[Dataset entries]
^^^^
/-- The word of every character of a text is one of the words it fills (R121). -/
theorem wordIndex_lt_wordCount {k n : Nat} (w : Width) (h : k < n) : k * w.bits / 32 < wordCount n w := by
  cases w <;> simp only [wordCount, Width.bits] <;> omega

/-- After the first `n` characters are placed, `Decode` reads them masked, and zero at the places beyond. -/
theorem decodedChar_foldl_placeChar (text : Text) (w : Width) (k : Nat) {n : Nat} (hn : n ≤ text.length) :
    decodedChar ((List.range n).foldl (fun x k => placeChar w x k (text.getD k 0))
        (List.replicate (wordCount text.length w) 0)) w k =
      if k < n then maskedChar (text.getD k 0) w else 0 := by
  induction n with
  | zero => exact decodedChar_replicate_zero _ w k
  | succ n ih =>
    have hword := wordIndex_lt_wordCount w (Nat.lt_of_succ_le hn)
    rw [List.range_succ, List.foldl_append, List.foldl_cons, List.foldl_nil]
    by_cases hk : k = n
    · subst hk
      rw [decodedChar_placeChar_self _ _ (by rwa [length_foldl_placeChar, List.length_replicate]),
        ih (Nat.le_of_succ_le hn), if_neg (Nat.lt_irrefl k), if_pos (Nat.lt_succ_self k)]
      exact BitVec.zero_or
    · have hiff : k < n + 1 ↔ k < n := by omega
      rw [decodedChar_placeChar_of_ne _ _ (by rwa [length_foldl_placeChar, List.length_replicate]) hk,
        ih (Nat.le_of_succ_le hn)]
      simp only [hiff]

@[simp] theorem maskedChar_zero (w : Width) : maskedChar 0 w = 0 := by simp [maskedChar]

/-- What `Decode` reads of an encoded text: at every place its masked character, zero beyond its end. -/
theorem decodedChar_encodeText (text : Text) (w : Width) (k : Nat) :
    decodedChar (encodeText text w) w k = maskedChar (text.getD k 0) w := by
  rw [encodeText, decodedChar_foldl_placeChar text w k (Nat.le_refl _)]
  by_cases hk : k < text.length
  · rw [if_pos hk]
  · rw [if_neg hk, List.getD_eq_default _ _ (by omega), maskedChar_zero]

/-! ## Encoding what has been decoded (R126, item (1)) -/

theorem maskedChar_of_toNat_lt {ch : Character} {w : Width} (h : ch.toNat < 2 ^ w.bits) :
    maskedChar ch w = ch := by
  rw [maskedChar, Nat.mod_eq_of_lt h, BitVec.ofNat_toNat, BitVec.setWidth_eq]

/-- The decoded text holds what `Decode` reads at each place, the places beyond the words too. -/
theorem getD_decodeWords (x : List Word) (w : Width) (k : Nat) :
    (decodeWords x w).getD k 0 = decodedChar x w k := by
  by_cases hk : k < (decodeWords x w).length
  · rw [List.getD_eq_getElem _ _ hk, decodeWords_getElem]
  · have hword : x.length ≤ k * w.bits / 32 := by
      rw [length_decodeWords] at hk
      cases w <;> simp only [Width.bits] at * <;> omega
    rw [List.getD_eq_default _ _ (by omega), decodedChar_of_word_eq_zero (List.getD_eq_default _ _ hword)]

/-- The characters of `m` words fill `m` words. -/
theorem wordCount_of_words (m : Nat) (w : Width) : wordCount (m * 32 / w.bits) w = m := by
  cases w <;> simp only [wordCount, Width.bits] <;> omega

/-- Settles O35: both sequences have the same length, and `Decode` reads the same character of both at
every place, since a decoded character is already masked. -/
theorem encodeOfDecodeWords : Obligations.EncodeOfDecodeWords := by
  intro x w
  refine eq_of_decodedChar_eq (w := w) ?_ fun k => ?_
  · rw [length_encodeText, length_decodeWords, wordCount_of_words]
  · rw [decodedChar_encodeText, getD_decodeWords, maskedChar_of_toNat_lt (toNat_decodedChar_lt x w k)]

/-! ## Decoding an encoded text (R126, item (2)) -/

/-- The words a text fills have room for its characters and the zero characters up to a whole word. -/
theorem wordCount_places (n : Nat) (w : Width) :
    wordCount n w * 32 / w.bits = n + (32 / w.bits - n % (32 / w.bits)) % (32 / w.bits) := by
  cases w <;> simp only [wordCount, Width.bits] <;> omega

/-- Settles O36, place by place: within the text, and in the zero characters after it. -/
theorem decodeOfEncodeText : Obligations.DecodeOfEncodeText := by
  intro text w
  change _ = text.map (maskedChar · w) ++ _
  apply List.ext_getElem
  · rw [length_decodeWords, length_encodeText, wordCount_places, List.length_append, List.length_map,
      List.length_replicate]
  · intro k hk _
    rw [decodeWords_getElem, decodedChar_encodeText, List.getElem_append]
    split
    · rw [List.getElem_map, List.getD_eq_getElem]
    next htext =>
      rw [List.getElem_replicate, List.getD_eq_default _ _ (by simpa using htext), maskedChar_zero]

/-! ## `Encode` per width (R122) -/

/-- Character `k` of a text, masked and shifted into its field of the word (R121). -/
def placedChar (text : Text) (w : Width) (k : Nat) : Word := mask (text.getD k 0) w <<< charShift w k

/-- In the field of character `k` an encoded text holds the placed character. -/
theorem getLsbD_encodeText (text : Text) {w : Width} {k i : Nat} (h : InField w k i) :
    ((encodeText text w).getD (k * w.bits / 32) 0).getLsbD i = (placedChar text w k).getLsbD i := by
  have hbit : i - charShift w k < w.bits := by
    obtain ⟨_, _⟩ := h
    omega
  rw [getLsbD_of_inField _ h, decodedChar_encodeText, getLsbD_maskedChar, decide_eq_true hbit, placedChar,
    getLsbD_mask_shiftLeft, decide_eq_true h]

/-- In the field of character `k` every other placed character of the word is zero. -/
theorem getLsbD_placedChar_of_ne (text : Text) {w : Width} {k l i : Nat} (h : InField w k i)
    (hword : l * w.bits / 32 = k * w.bits / 32) (hne : l ≠ k) :
    (placedChar text w l).getLsbD i = false := by
  rw [placedChar, getLsbD_mask_shiftLeft, decide_eq_false (not_inField_of_ne hword hne h), Bool.false_and]

/-- `m(k) << s` of R122 at 8 bits is the placed character, where `s` is its shift. -/
theorem lowByte_shiftLeft (text : Text) {k s : Nat} (hs : charShift .w8 k = s) :
    lowByte text k <<< s = placedChar text .w8 k := hs ▸ rfl

/-- `m(k) << s` of R122 at 16 bits is the placed character, where `s` is its shift. -/
theorem wholeChar_shiftLeft (text : Text) {k s : Nat} (hs : charShift .w16 k = s) :
    wholeChar text k <<< s = placedChar text .w16 k := by
  have hmask : wholeChar text k = mask (text.getD k 0) .w16 := by
    apply BitVec.eq_of_toNat_eq
    rw [toNat_mask, wholeChar, BitVec.toNat_setWidth]
    simp only [Width.bits]
    omega
  rw [placedChar, hmask, hs]

/-- `32/w` characters fill a word: character `k` falls into word `k div (32/w)` (R121). -/
theorem wordIndex_eq_div (w : Width) (k : Nat) : k * w.bits / 32 = k / (32 / w.bits) := by
  cases w <;> simp only [Width.bits] <;> omega

/-- A bit of words OR-ed together is set when it is set in one of them. -/
theorem getLsbD_foldl_or (f : Nat → Word) (qs : List Nat) (acc : Word) (i : Nat) :
    (qs.foldl (fun acc q => acc ||| f q) acc).getLsbD i =
      (acc.getLsbD i || qs.any fun q => (f q).getLsbD i) := by
  induction qs generalizing acc with
  | nil => simp
  | cons q qs ih => rw [List.foldl_cons, ih, BitVec.getLsbD_or, List.any_cons, Bool.or_assoc]

/-- Word `j` of an encoded text is made of the `32/w` placed characters that fall into it (R121). -/
theorem getD_encodeText (text : Text) (w : Width) (j : Nat) :
    (encodeText text w).getD j 0 =
      (List.range (32 / w.bits)).foldl
        (fun acc q => acc ||| placedChar text w (32 / w.bits * j + q)) 0#32 := by
  have hpos : 0 < 32 / w.bits := by cases w <;> decide
  refine eq_of_fields_agree w j ?_
  rintro k i rfl hfield
  rw [getLsbD_encodeText text hfield, getLsbD_foldl_or, BitVec.getLsbD_zero, Bool.false_or,
    Bool.eq_iff_iff, List.any_eq_true, wordIndex_eq_div]
  constructor
  · intro hbit
    refine ⟨k % (32 / w.bits), List.mem_range.mpr (Nat.mod_lt _ hpos), ?_⟩
    rwa [Nat.div_add_mod]
  · rintro ⟨q, hq, hbit⟩
    by_cases heq : 32 / w.bits * (k / (32 / w.bits)) + q = k
    · rwa [heq] at hbit
    · have hword : (32 / w.bits * (k / (32 / w.bits)) + q) * w.bits / 32 = k * w.bits / 32 := by
        rw [wordIndex_eq_div, wordIndex_eq_div, Nat.mul_add_div hpos,
          Nat.div_eq_of_lt (List.mem_range.mp hq), Nat.add_zero]
      exact absurd hbit (by simp [getLsbD_placedChar_of_ne text hfield hword heq])

/-- Settles O34, word by word: each character is placed by its shift, 24, 16, 8, 0 or 16, 0. -/
theorem encodePerWidth : Obligations.EncodePerWidth := by
  intro text
  refine ⟨?_, fun j => ?_, ?_, fun j => ?_⟩
  · rw [length_encodeText]
    simp only [wordCount, Width.bits]
    omega
  · have hword : (encodeText text .w8).getD j 0 =
        0#32 ||| placedChar text .w8 (4 * j) ||| placedChar text .w8 (4 * j + 1) |||
          placedChar text .w8 (4 * j + 2) ||| placedChar text .w8 (4 * j + 3) := getD_encodeText text .w8 j
    rw [hword, BitVec.zero_or, ← BitVec.shiftLeft_zero (lowByte text (4 * j + 3)), lowByte_shiftLeft,
      lowByte_shiftLeft, lowByte_shiftLeft, lowByte_shiftLeft]
    all_goals simp only [charShift, Width.bits]; omega
  · rw [length_encodeText]
    simp only [wordCount, Width.bits]
    omega
  · have hword : (encodeText text .w16).getD j 0 =
        0#32 ||| placedChar text .w16 (2 * j) ||| placedChar text .w16 (2 * j + 1) :=
      getD_encodeText text .w16 j
    rw [hword, BitVec.zero_or, ← BitVec.shiftLeft_zero (wholeChar text (2 * j + 1)), wholeChar_shiftLeft,
      wholeChar_shiftLeft]
    all_goals simp only [charShift, Width.bits]; omega

/-! ## The high bytes at 8 bits (R126, item (4)) -/

/-- `Encode` depends on the masked characters only. -/
theorem encodeText_congr {text text' : Text} {w : Width}
    (h : text.map (maskedChar · w) = text'.map (maskedChar · w)) :
    encodeText text w = encodeText text' w := by
  have hlen : text.length = text'.length := by simpa using congrArg List.length h
  have hmasked : ∀ t : Text, ∀ k, maskedChar (t.getD k 0) w = (t.map (maskedChar · w)).getD k 0 := by
    intro t k
    rw [← maskedChar_zero w, List.getD_map (f := (maskedChar · w)), maskedChar_zero]
  refine eq_of_decodedChar_eq (w := w) (by rw [length_encodeText, length_encodeText, hlen]) fun k => ?_
  rw [decodedChar_encodeText, decodedChar_encodeText, hmasked text, h, hmasked text']

/-- Settles O37: the encoded texts and the bit lengths are the same. -/
theorem highBytesDoNotMatterAt8 : Obligations.HighBytesDoNotMatterAt8 := by
  intro text text' h
  have hmasked : text.map (maskedChar · .w8) = text'.map (maskedChar · .w8) := by
    have hcodes := congrArg (List.map (BitVec.ofNat 16)) h
    rw [List.map_map, List.map_map] at hcodes
    exact hcodes
  have hlen : text.length = text'.length := by simpa using congrArg List.length h
  rw [sha1Text, sha1Text, encodeText_congr hmasked, bitLen, bitLen, hlen]

/-! ## TXT and back (95_test_vectors.md X7) -/

/-- Up to its length, `OUT` holds the result string (R178). -/
theorem take_outImage {r : Text} (h : r.length ≤ 40) : (outImage r).toList.take r.length = r := by
  rw [outImage_toList]
  apply List.ext_getElem (by simpa using h)
  intro i _ hi
  rw [List.getElem_take, List.getElem_map, List.getElem_range, List.getD_eq_getElem _ _ hi]

/-- Settles O56: TXT leaves the decoded digest in `OUT`, and O35 encodes it back. -/
theorem reencodingTxtGivesTheDigest : Obligations.ReencodingTxtGivesTheDigest := by
  intro w s hgood hv
  refine ⟨_, exec_of_good hgood (.txt w), ?_⟩
  have hfits : (toText s.engine.dg w).length ≤ 40 := by
    rw [length_toText]
    cases w <;> decide
  rw [State.withEngine_engine, effect, Engine.emit_of_valid _ hv, take_outImage hfits]
  exact encodeOfDecodeWords s.engine.dg.words w

end Sys2Proof.Machine
end

section
/-! PROOFS. The compressor (spec/42_sha1_compressor.md): the padded message word by word (O39) and its number
of blocks (O40), the schedule (O41), the nonlinear function (O42), one round (O43), the eighty rounds of a
block (O59), the blocks of a message (O60) and the SHA1 command (O45). The schedule and the two folds are
given by what they hold after each step: `newestFirst`, `Digest.workingAfter` and `chainAfter`. -/

namespace Sys2Proof.Machine

/-! ## The number of blocks (R132) -/

/-- `n` blocks are enough exactly when they hold the message, the terminator bit and 64 length bits. -/
theorem blockCount_le_iff {L n : Nat} : blockCount L ≤ n ↔ L + 65 ≤ 512 * n := by
  rw [blockCount]
  omega

theorem bits_add_le_blockCount (L : Nat) : L + 65 ≤ 512 * blockCount L := blockCount_le_iff.mp le_rfl

/-- A count of `n + 1` blocks means that `n` blocks are too few and `n + 1` are enough. -/
theorem blockCount_eq_succ_iff {L n : Nat} :
    blockCount L = n + 1 ↔ 512 * n < L + 65 ∧ L + 65 ≤ 512 * (n + 1) := by
  rw [← blockCount_le_iff, ← not_le, ← blockCount_le_iff, not_le]
  omega

/-- With at most 447 bits in the last block, the terminator and the length fit behind them. -/
theorem blockCount_of_fits {L : Nat} (h : L % 512 ≤ 447) : blockCount L = L / 512 + 1 :=
  blockCount_eq_succ_iff.mpr (by omega)

/-- With 448 bits or more in the last block, one further block is added. -/
theorem blockCount_of_overflows {L : Nat} (h : 448 ≤ L % 512) : blockCount L = L / 512 + 2 :=
  blockCount_eq_succ_iff.mpr (by omega)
^^^^
• **Task goal**
What is needed is a single figure, the number of lines in the entries above that contain "each".

• **Exercise answer**
3